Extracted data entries
-- ==== Sys2Proof/Machine/Step.lean ====
section
/-! DEFINITION. One step of the machine (R530, R542, R543). -/

namespace Sys2Proof.Machine

/-- `exec` and, when it answers a next state, the stages after the instruction (R530). -/
def execThen (i : Instr) (s : State) : Host.Outcome State Fault Refusal :=
  match exec i s with
  | .next t => finish t.afterInstruction
  | .fault f => .fault f
  | .refused r => .refused r

/-- `Step()` of R530: decode, PC past the instruction (R150), execute, then the stages after it. -/
def State.runInstruction (s : State) : Host.Outcome State Fault Refusal :=
  match s.fetch with
  | .error f => .fault f
  | .ok (i, len, s1) =>
    execThen i ((s1.countRefresh i).setPC (s1.cpu.pc + BitVec.ofNat 16 len))

/-- A step is taken only while the machine runs and no breakpoint stops it (R543). -/
def State.runStep (s : State) : Host.Outcome State Fault Refusal :=
  if !s.running then .next s
  else if s.cpu.pc ∈ s.breakpoints ∧ s.skipBreak = false then
    .next ({ s with running := false }.emit (.breakpoint s.cpu.pc))
  else { s with skipBreak := false }.runInstruction

/-- The step: a machine with a fault takes no further step (R51, R500); after a shutdown nothing
happens (R542); otherwise the host's actions at this boundary, then the instruction. -/
def step (s : State) : Host.Outcome State Fault Refusal :=
  match s.fault with
  | some r => .fault (.fatal r s)
  | none =>
    if s.shutDown then .next s
    else
      match s.drainInbox with
      | .error f => .fault f
      | .ok t => t.runStep

/-! ## Placing an instruction where the step fetches -/

/-- The ROM size that makes the addresses `a` to `a + 3` plain memory: below 3C00 they are ROM. -/
def romCovering (romSize : Nat) (a : Word) : Nat :=
  [a, a + 1, a + 2, a + 3].foldl (fun n x => if x.toNat < 0x3C00 then max n (x.toNat + 1) else n)
    romSize

/-- `s` with a word of the opcode table stored at PC, as a loaded ROM would hold it, and the machine
running: the next step fetches and runs that instruction (log entries 2, 6, 10). -/
def State.withFetchWord (s : State) (nbits w : Nat) : State :=
  let bytes := tableBytes nbits w
  let extended :=
    match decode bytes with
    | .ok i _ => i.extended
    | .more => false
    | .unknown => false
  { s with
    mem := s.mem.setBytes s.cpu.pc bytes
    romSize := romCovering s.romSize s.cpu.pc
    cfg := { s.cfg with undocExtended := s.cfg.undocExtended || extended }
    fault := none
    shutDown := false
    inbox := []
    running := true
    skipBreak := true }

end Sys2Proof.Machine
end

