/-- O37. By the low byte of the port: E0 writes the IRQ mask, E4 the NMI mask with bit 5 forced and
NmiUpdate, E8 to EB and F8 to FB nothing, F0 is the command write and F4 to F7 the drive select
of the statements DiskCommands, SectorRead and DriveSelect, F1 to F3 the registers, FC to FF
clear the flip-flop when bit 5 of the byte is 0. EC to EF record the mode image and report a
change of bit 2; a change of bit 1 is the cassette motor and its light: off closes the tape; on
opens it when closed (Fail when it does not parse, a BadWav fault when it is not PCM, mono,
16-bit, else replay starts at this clock) and schedules a kick-off 2,027,520 cycles on when a
cassette interrupt is unmasked. A port outside the map faults with UnknownPortOut, or does
nothing when unknown ports float. That the opened file is held in the field tape is the model's
choice (log entry 15). (20_memory.md R101, 20_memory.md R105, 20_memory.md R110,
60_exceptions.md R512, 63_cassette.md R662, 63_cassette.md R663) -/
def Obligations.PortWrites : Prop :=
  ∀ (s : State) (port : Word) (v : Byte),
    let p := (lo port).toNat
    (p = 0xE0 → s.ioWrite port v = .ok { s with lat := { s.lat with irqMask := v } }) ∧
    (p = 0xE4 → s.ioWrite port v =
      .ok { s with
        lat := { s.lat with
          nmiMask := v ||| 0x20
          nmiSeen := s.lat.nmiSeen && decide ((v ||| 0x20) &&& s.lat.nmiLatch ≠ 0) } }) ∧
    ((0xE8 ≤ p ∧ p ≤ 0xEB) ∨ (0xF8 ≤ p ∧ p ≤ 0xFB) → s.ioWrite port v = .ok s) ∧
    (0xEC ≤ p ∧ p ≤ 0xEF →
      let on := v.getLsbD 1
      let light := s.outputs ++ if on = s.cas.motor then [] else [.motorLight (-1) on]
      let opens := on = true ∧ s.cas.motor = false ∧ s.cas.state = .close
      (∀ w, opens → s.cas.source.bind parseWav = some w →
        (w.fmt.format ≠ 1 ∨ w.fmt.channels ≠ 1 ∨ w.fmt.bits ≠ 16) →
        s.ioWrite port v = .error (.fatal .badWav
          { s with
            modeImage := v, cas := { s.cas with motor := true }, outputs := light
            fault := some .badWav })) ∧
      ((opens → s.cas.Openable) → ∃ t, s.ioWrite port v = .ok t ∧
        t = { s with
          modeImage := v, cas := t.cas, events := t.events, seqNo := t.seqNo
          outputs := light ++
            if v.getLsbD 2 = s.modeImage.getLsbD 2 then [] else [.expanded (v.getLsbD 2)] } ∧
        (on = s.cas.motor → t.cas = s.cas) ∧
        (on = false → s.cas.motor = true → t.cas = { s.cas with motor := false, state := .close }) ∧
        (on = true → s.cas.motor = false → s.cas.state ≠ .close →
          t.cas = { s.cas with motor := true }) ∧
        (opens → s.cas.source.bind parseWav = none →
          t.cas = { s.cas with motor := true, state := .fail }) ∧
        (∀ w, opens → s.cas.source.bind parseWav = some w → t.cas =
          { s.cas with
            motor := true, state := .read, motorOnClock := s.clock, samplesRead := 0
            last := .neutral, tape := ⟨w.fmt.rate, w.samples⟩ }) ∧
        (on = true ∧ s.cas.motor = false ∧ s.lat.irqMask &&& 0x03 ≠ 0 →
          t.seqNo = s.seqNo + 1 ∧
          ∀ e, e ∈ t.events ↔ e ∈ s.events ∨ e = ⟨0x08, s.clock + 2027520, s.seqNo, .kickOff⟩) ∧
        (¬(on = true ∧ s.cas.motor = false ∧ s.lat.irqMask &&& 0x03 ≠ 0) →
          t.seqNo = s.seqNo ∧ t.events = s.events))) ∧
    (p = 0xF0 → s.ioWrite port v = s.fdcCommand v) ∧
    (p = 0xF1 → s.ioWrite port v = .ok { s with fdc := { s.fdc with track := v } }) ∧
    (p = 0xF2 → s.ioWrite port v = .ok { s with fdc := { s.fdc with sector := v } }) ∧
    (p = 0xF3 → s.ioWrite port v = .ok { s with fdc := { s.fdc with data := v } }) ∧
    (0xF4 ≤ p ∧ p ≤ 0xF7 → s.ioWrite port v = .ok (s.fdcSelect v)) ∧
    (0xFC ≤ p → s.ioWrite port v =
      .ok (if v.getLsbD 5 then s else { s with cas := { s.cas with flipflop := false } })) ∧
    (p < 0xE0 ∨ (0xE1 ≤ p ∧ p ≤ 0xE3) ∨ (0xE5 ≤ p ∧ p ≤ 0xE7) →
      (s.cfg.unknownPorts = .float → s.ioWrite port v = .ok s) ∧
      (s.cfg.unknownPorts = .fatal → s.ioWrite port v =
        .error (.fatal (.unknownPortOut (lo port))
          { s with fault := some (.unknownPortOut (lo port)) })))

## Task goal
Give back exactly the lines above starting at the line where "let opens := on" appears and ending at the line where "s.seqNo, .kickOff⟩) ∧" appears, both included, with no other lines.

## Response to the task
      let opens := on = true ∧ s.cas.motor = false ∧ s.cas.state = .close
      (∀ w, opens → s.cas.source.bind parseWav = some w →
        (w.fmt.format ≠ 1 ∨ w.fmt.channels ≠ 1 ∨ w.fmt.bits ≠ 16) →
        s.ioWrite port v = .error (.fatal .badWav
          { s with
            modeImage := v, cas := { s.cas with motor := true }, outputs := light
            fault := some .badWav })) ∧
      ((opens → s.cas.Openable) → ∃ t, s.ioWrite port v = .ok t ∧
        t = { s with
          modeImage := v, cas := t.cas, events := t.events, seqNo := t.seqNo
          outputs := light ++
            if v.getLsbD 2 = s.modeImage.getLsbD 2 then [] else [.expanded (v.getLsbD 2)] } ∧
        (on = s.cas.motor → t.cas = s.cas) ∧
        (on = false → s.cas.motor = true → t.cas = { s.cas with motor := false, state := .close }) ∧
        (on = true → s.cas.motor = false → s.cas.state ≠ .close →
          t.cas = { s.cas with motor := true }) ∧
        (opens → s.cas.source.bind parseWav = none →
          t.cas = { s.cas with motor := true, state := .fail }) ∧
        (∀ w, opens → s.cas.source.bind parseWav = some w → t.cas =
          { s.cas with
            motor := true, state := .read, motorOnClock := s.clock, samplesRead := 0
            last := .neutral, tape := ⟨w.fmt.rate, w.samples⟩ }) ∧
        (on = true ∧ s.cas.motor = false ∧ s.lat.irqMask &&& 0x03 ≠ 0 →
          t.seqNo = s.seqNo + 1 ∧
          ∀ e, e ∈ t.events ↔ e ∈ s.events ∨ e = ⟨0x08, s.clock + 2027520, s.seqNo, .kickOff⟩) ∧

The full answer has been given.